Please describe the problem.
FTR, I can work around this specific problem (somehow, not sure how yet); I also didn't intend to report two bugs in 10.20230626 today, but I found them both in a specific repo while trying to work around new error output from 10.20230626, and both of them seemed to justify being reported. (To avoid future confusion, other bug, relating to change in meaning of sync.)
In short, I've ended up with the "same" podcast known in git-annex by two different encodings of the filename, both of which appear in git annex list
, but only one of which appears in the checked out annex file system.
While git annex list
can show these uniquely, there doesn't appear to be a way to identify the relevant file to operate on uniquely to, eg, git annex drop
, or git annex whereis
, or even git annex list
being more specific. They do not appear to accept the "encoded format" that is output by git annex list
, which makes roundtriping filenames printed out difficult. And since the files just differ by encoding, I'm not even sure if there is any way to specify one of them.
I found this while trying to debug what had happened with a podcast downloaded from:
https://popculturedetective.agency/feed/podcast/
with git-annex; specifically the episode with the title starting "A Conversation with Artist Simon ...", where the artists surname has a latin accented character in it.
My git-annex list is showing two references to that podcast, with subtly different names:
ewen@basadi:~/Music/podcasts/archive/Pop_Culture_Detective__Audio_Files$ git annex list | grep "A_Conv"
XXXX_ "A_Conversation_with_Artist_Simon_Sta\314\212lenhag.mp3"
XXXX_ "A_Conversation_with_Artist_Simon_St\303\245lenhag.mp3"
ewen@basadi:~/Music/podcasts/archive/Pop_Culture_Detective__Audio_Files$
one of which matches the file now checked out on disk in that directory:
ewen@basadi:~/Music/podcasts/archive/Pop_Culture_Detective__Audio_Files$ LANG=C ls -B | grep A_Conv
A_Conversation_with_Artist_Simon_St\303\245lenhag.mp3
ewen@basadi:~/Music/podcasts/archive/Pop_Culture_Detective__Audio_Files$
and the other does not. As best I can tell \303\245
is the UTF-8 for U+00E5 ("a" with small ring above), and \314\212
is the UTF-8 for U+030A (combining character, small ring above; after an "a"). So both are somewhat legitimate ways to encode that particular accented "a".

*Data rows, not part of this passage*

-- ==== Sys2Proof/Machine/Parameters.lean ====
section
/-! DEFINITION. The parameters of R4 as one argument of the machine. Every function whose answer depends on a parameter takes
`P` last, and an application that gives none is at the defaults (`Parameters.std`), which the spec uses in every rule. The
launch parameters `RESET_C` to `RESET_CARRY` and `MEM_INIT` are the fields of `Launch` (Machine/Launch.lean). -/

namespace Sys2Proof.Machine

/-- R4: what an implementation of the block fixes and no step changes. -/
structure Parameters where
  /-- `OPTABLE`: the mnemonic and the mode of every opcode byte, with the wide alternates of R94. -/
  optable : OpTable
  /-- `BASE_CYCLES`: the base cycle count of every opcode byte. -/
  baseCycles : Byte → Nat
  /-- What `UNIMPL` holds beside 0xCB and 0xDB, which may not be removed from it (R345, R346). -/
  unimplAlso : List Byte
  /-- `DP_E_WRAP`: the page wrap of direct-page addresses in emulation mode with `DL` = 0. -/
  dpEWrap : Bool
  /-- `INDEX_CROSSES_BANK`: whether indexed data addresses carry into the bank byte. -/
  indexCrossesBank : Bool
  /-- `PagePenalty`: whether an operator and mode pay the page-crossing cycle, given the flag x and the crossing. -/
  pagePenalty : Mnemonic → Params.PageMode → Bool → Bool → Bool
  /-- `BcdAdd`: the decimal sum of two values with a carry at a width. -/
  bcdAdd : Width → Word → Word → Bool → AluResult
  /-- `BcdSub`: the decimal difference of two values with a carry at a width. -/
  bcdSub : Width → Word → Word → Bool → AluResult
  /-- `VEC_BRK_N`: the vector of BRK in native mode. -/
  vecBrkN : Addr
  /-- `VEC_BRK_E`: the vector of BRK in emulation mode. -/
  vecBrkE : Addr
  /-- `VEC_COP_N`: the vector of COP in native mode. -/
  vecCopN : Addr
  /-- `VEC_COP_E`: the vector of COP in emulation mode. -/
  vecCopE : Addr
  /-- `VEC_RESET`: the vector that `reset` reads. -/
  vecReset : Addr
  /-- `CYC_WIDTH`: the width of the cycle accumulator (`StateAt`). -/
  cycWidth : Nat

/-- R4, column "default". -/
def Parameters.std : Parameters where
  optable := .standard
  baseCycles := Machine.baseCycles
  unimplAlso := []
  dpEWrap := Params.dpEWrap
  indexCrossesBank := Params.indexCrossesBank
  pagePenalty := Params.pagePenalty
  bcdAdd := Machine.bcdAdd
  bcdSub := Machine.bcdSub
  vecBrkN := Params.vecBrkN
  vecBrkE := Params.vecBrkE
  vecCopN := Params.vecCopN
  vecCopE := Params.vecCopE
  vecReset := Params.vecReset
  cycWidth := Config.cycWidth

/-- R4 `UNIMPL`: a superset of 0xCB and 0xDB (R345, R346). -/
def Parameters.unimpl (P : Parameters) : List Byte := Params.unimpl ++ P.unimplAlso

end Sys2Proof.Machine
end

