-- ==== Sys2Proof/Machine/Control.lean ====
section
/-! DEFINITION. The control-flow operators (45_control_flow.md): JMP, JML, JSR, JSL, RTS, RTL, RTI, the branches, BRL, BRK, COP. -/

namespace Sys2Proof.Machine

/-! ## Jumps -/

/-- R251: JMP in any mode; `PBR` is kept. -/
def jmpWith (op : Byte) (f : Formed Word) (s : State) (P : Parameters := .std) : Counted :=
  complete op f.adj 0 ((s.advance f.len).setPc f.operand) P

/-- 0x4C `JMP a` (R251, R151). -/
def execJmpPabs (aa : Word) (s : State) : Outcome := chargeCycles (jmpWith 0x4C (modePabs aa) s)

/-- 0x6C `JMP (a)` (R251, R146). -/
def execJmpIabs (aa : Word) (s : State) : Outcome := chargeCycles (jmpWith 0x6C (modeIabs aa s) s)

/-- 0x7C `JMP (a,X)` (R251, R147). -/
def execJmpIabsx (aa : Word) (s : State) : Outcome := chargeCycles (jmpWith 0x7C (modeIabsx aa s) s)

/-- R252: JML in any mode. -/
def jmlWith (op : Byte) (f : Formed Addr) (s : State) (P : Parameters := .std) : Counted :=
  complete op f.adj 0 (((s.advance f.len).setPbr (bankOf f.operand)).setPc (offOf f.operand)) P

/-- 0x5C `JML al` (R252, R151). -/
def execJmlPlong (al : Addr) (s : State) : Outcome := chargeCycles (jmlWith 0x5C (modePlong al) s)

/-- 0xDC `JML [a]` (R252, R148). -/
def execJmlIlabs (aa : Word) (s : State) : Outcome := chargeCycles (jmlWith 0xDC (modeIlabs aa s) s)

/-! ## Calls and returns -/

/-- R253: JSR in any mode: the offset of its own last byte is pushed; the target was formed before the push. -/
def jsrWith (op : Byte) (f : Formed Word) (s : State) (P : Parameters := .std) : Counted :=
  complete op f.adj 0 (((s.advance f.len).push16 (s.pc + 2)).setPc f.operand) P

/-- 0x20 `JSR a` (R253, R151). -/
def execJsrPabs (aa : Word) (s : State) : Outcome := chargeCycles (jsrWith 0x20 (modePabs aa) s)

/-- 0xFC `JSR (a,X)` (R253, R147). -/
def execJsrIabsx (aa : Word) (s : State) : Outcome := chargeCycles (jsrWith 0xFC (modeIabsx aa s) s)

/-- R254: JSL in any mode: `PBR` and the offset of its own last byte are pushed, in both modes of the machine. -/
def jslWith (op : Byte) (f : Formed Addr) (s : State) (P : Parameters := .std) : Counted :=
  complete op f.adj 0
    (((((s.advance f.len).push8 s.pbr).push16 (s.pc + 3)).setPbr (bankOf f.operand)).setPc (offOf f.operand)) P

/-- 0x22 `JSL al` (R254, R151). -/
def execJsl (al : Addr) (s : State) : Outcome := chargeCycles (jslWith 0x22 (modePlong al) s)

/-- R255: the operator of RTS. -/
def opRts (s : State) : State := s.pull16.2.setPc (s.pull16.1 + 1)

/-- R255: RTS, its opcode byte and the mode given. -/
def rtsWith (op : Byte) (f : Formed Unit) (s : State) (P : Parameters := .std) : Counted := stacked op f 0 opRts s P

/-- 0x60 `RTS` (R255, R124). -/
def execRts (s : State) : Outcome := chargeCycles (rtsWith 0x60 modeImp s)

/-- R256: the operator of RTL; the `+ 1` does not carry into the bank. -/
def opRtl (s : State) : State := (s.pull24.2.setPbr (bankOf s.pull24.1)).setPc (offOf s.pull24.1 + 1)

/-- R256: RTL, its opcode byte and the mode given. -/
def rtlWith (op : Byte) (f : Formed Unit) (s : State) (P : Parameters := .std) : Counted := stacked op f 0 opRtl s P

/-- 0x6B `RTL` (R256, R124). -/
def execRtl (s : State) : Outcome := chargeCycles (rtlWith 0x6B modeImp s)

/-- R257, R365 `e0`: one cycle more in native mode. -/
def nativePen (s : State) : Int := if s.e then 0 else 1

/-- R257: RTI, its opcode byte and the mode given. -/
def rtiWith (op : Byte) (f : Formed Unit) (s : State) (P : Parameters := .std) : Counted :=
  stacked op f (nativePen s) State.returnFromTrap s P

/-- 0x40 `RTI` (R257, R124). -/
def execRti (s : State) : Outcome := chargeCycles (rtiWith 0x40 modeImp s)

/-! ## Branches -/

/-- R258: the extra cycles of a taken branch. -/
def takenPen (s : State) (f : Formed Word) : Int :=
  if s.e && pageCrossed (s.advance f.len).pc f.operand then 2 else 1

/-- R258 `Branch(cond)`. -/
def branchWith (op : Byte) (taken : Bool) (f : Formed Word) (s : State) (P : Parameters := .std) : Counted :=
  if taken then complete op f.adj (takenPen s f) ((s.advance f.len).setPc f.operand) P
  else complete op f.adj 0 (s.advance f.len) P

/-- 0x80 `BRA r8` (R259, R144). -/
def execBra (disp : Byte) (s : State) : Outcome := chargeCycles (branchWith 0x80 true (modeRel8 disp s) s)

/-- 0x90 `BCC r8` (R260, R144). -/
def execBcc (disp : Byte) (s : State) : Outcome := chargeCycles (branchWith 0x90 (!s.flagC) (modeRel8 disp s) s)

/-- 0xB0 `BCS r8` (R261, R144). -/
def execBcs (disp : Byte) (s : State) : Outcome := chargeCycles (branchWith 0xB0 s.flagC (modeRel8 disp s) s)

/-- 0xF0 `BEQ r8` (R262, R144). -/
def execBeq (disp : Byte) (s : State) : Outcome := chargeCycles (branchWith 0xF0 s.flagZ (modeRel8 disp s) s)

/-- 0xD0 `BNE r8` (R263, R144). -/
def execBne (disp : Byte) (s : State) : Outcome := chargeCycles (branchWith 0xD0 (!s.flagZ) (modeRel8 disp s) s)

/-- 0x30 `BMI r8` (R264, R144). -/
def execBmi (disp : Byte) (s : State) : Outcome := chargeCycles (branchWith 0x30 s.flagN (modeRel8 disp s) s)

/-- 0x10 `BPL r8` (R265, R144). -/
def execBpl (disp : Byte) (s : State) : Outcome := chargeCycles (branchWith 0x10 (!s.flagN) (modeRel8 disp s) s)

/-- 0x50 `BVC r8` (R266, R144). -/
def execBvc (disp : Byte) (s : State) : Outcome := chargeCycles (branchWith 0x50 (!s.flagV) (modeRel8 disp s) s)

/-- 0x70 `BVS r8` (R267, R144). -/
def execBvs (disp : Byte) (s : State) : Outcome := chargeCycles (branchWith 0x70 s.flagV (modeRel8 disp s) s)

/-- R268: BRL; no taken or page penalty. -/
def brlWith (op : Byte) (f : Formed Word) (s : State) (P : Parameters := .std) : Counted :=
  complete op f.adj 0 ((s.advance f.len).setPc f.operand) P

/-- 0x82 `BRL r16` (R268, R145). -/
def execBrl (disp : Word) (s : State) : Outcome := chargeCycles (brlWith 0x82 (modeRel16 disp s) s)

/-! ## Software interrupts -/

/-- R269, R270: a software interrupt through the vectors of its instruction; the return address skips the signature. -/
def trapWith (op : Byte) (vecN vecE : Addr) (f : Formed Unit) (s : State) (P : Parameters := .std) : Counted :=
  complete op f.adj (nativePen s) ((s.advance f.len).takeTrap vecN vecE (s.pc + 2)) P

/-- 0x00 `BRK #sig` (R269, R128). -/
def execBrk (sig : Byte) (s : State) : Outcome := chargeCycles (trapWith 0x00 Params.vecBrkN Params.vecBrkE (modeSig sig) s)

/-- 0x02 `COP #sig` (R270, R128). -/
def execCop (sig : Byte) (s : State) : Outcome := chargeCycles (trapWith 0x02 Params.vecCopN Params.vecCopE (modeSig sig) s)

end Sys2Proof.Machine
end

The podcast feed (now?) has the 61 cc 8a
varient in the title of the podcast episode (ie, a, plus combining ring; equivalent to a\314\212
as git annex now encodes it).
Digging back through the git history, it appears I had the archive/Pop_Culture_Detective__Audio_Files/A_Conversation_with_Artist_Simon_St\303\245lenhag.mp3
variant by 2022-11-04, and downloaded the archive/Pop_Culture_Detective__Audio_Files/A_Conversation_with_Artist_Simon_Sta\314\212lenhag.mp3
version on 2022-11-03, the day before. (My commit comment from that date implies I was fixing libsyn filenames, I think to remove a URL suffix on them and/or avoid duplicate downloads; so I may also have upgraded git annex around that timeframe.)
I also have a file hard linked to this podcast (from when it was first downloaded, 2022-11-03) which has the other encoding, implying that at one point git-annex put the other variation into the checked out files (since I hard link all "newly downloaded" files into another directory, targetted at the content file inside the annex, to make them easier to play back).
ewen@basadi:~/Music/podcasts$ ls -ilB A_Conversation_with_Artist_Simon_Stålenhag.mp3
19692405 -r--r--r-- 2 ewen staff 42854272 3 Nov 2022 A_Conversation_with_Artist_Simon_Stålenhag.mp3
ewen@basadi:~/Music/podcasts$ ls -ilBL archive/Pop_Culture_Detective__Audio_Files/A_Conversation_with_Artist_Simon_Stålenhag.mp3
19692405 -r--r--r-- 2 ewen staff 42854272 3 Nov 2022 archive/Pop_Culture_Detective__Audio_Files/A_Conversation_with_Artist_Simon_Stålenhag.mp3
ewen@basadi:~/Music/podcasts$ ls -ilB archive/Pop_Culture_Detective__Audio_Files/A_Conversation_with_Artist_Simon_Stålenhag.mp3
19757493 lrwxr-xr-x 1 ewen staff 206 4 Nov 2022 archive/Pop_Culture_Detective__Audio_Files/A_Conversation_with_Artist_Simon_Stålenhag.mp3 -> ../../.git/annex/objects/Xm/3v/SHA256E-s42854272--5b156789d2152e69dd0738bb75d42ddd9172a891e9646cc53d86963bd6014dc2.mp3/SHA256E-s42854272--5b156789d2152e69dd0738bb75d42ddd9172a891e9646cc53d86963bd6014dc2.mp3
ewen@basadi:~/Music/podcasts$ ls -il .git/annex/objects/Xm/3v/SHA256E-s42854272--5b156789d2152e69dd0738bb75d42ddd9172a891e9646cc53d86963bd6014dc2.mp3/SHA256E-s42854272--5b156789d2152e69dd0738bb75d42ddd9172a891e9646cc53d86963bd6014dc2.mp3
19692405 -r--r--r-- 2 ewen staff 42854272 3 Nov 2022 .git/annex/objects/Xm/3v/SHA256E-s42854272--5b156789d2152e69dd0738bb75d42ddd9172a891e9646cc53d86963bd6014dc2.mp3/SHA256E-s42854272--5b156789d2152e69dd0738bb75d42ddd9172a891e9646cc53d86963bd6014dc2.mp3
ewen@basadi:~/Music/podcasts$
Given the Podcast feed itself (still) contains the UTF-8 (hex) 61 cc 8a
, which is the version I seem to have from first download, it feels like git annex might have changed to canonicalisng the UTF-8 in a way that it didn't previously and handled having files with the "old" encoding by (a) changing to the new coding (eg, in the checked out file) and (b) retaining the old and new encodings in the list of files. (And it seems like this would have happened in a 2022 release of git-annex.)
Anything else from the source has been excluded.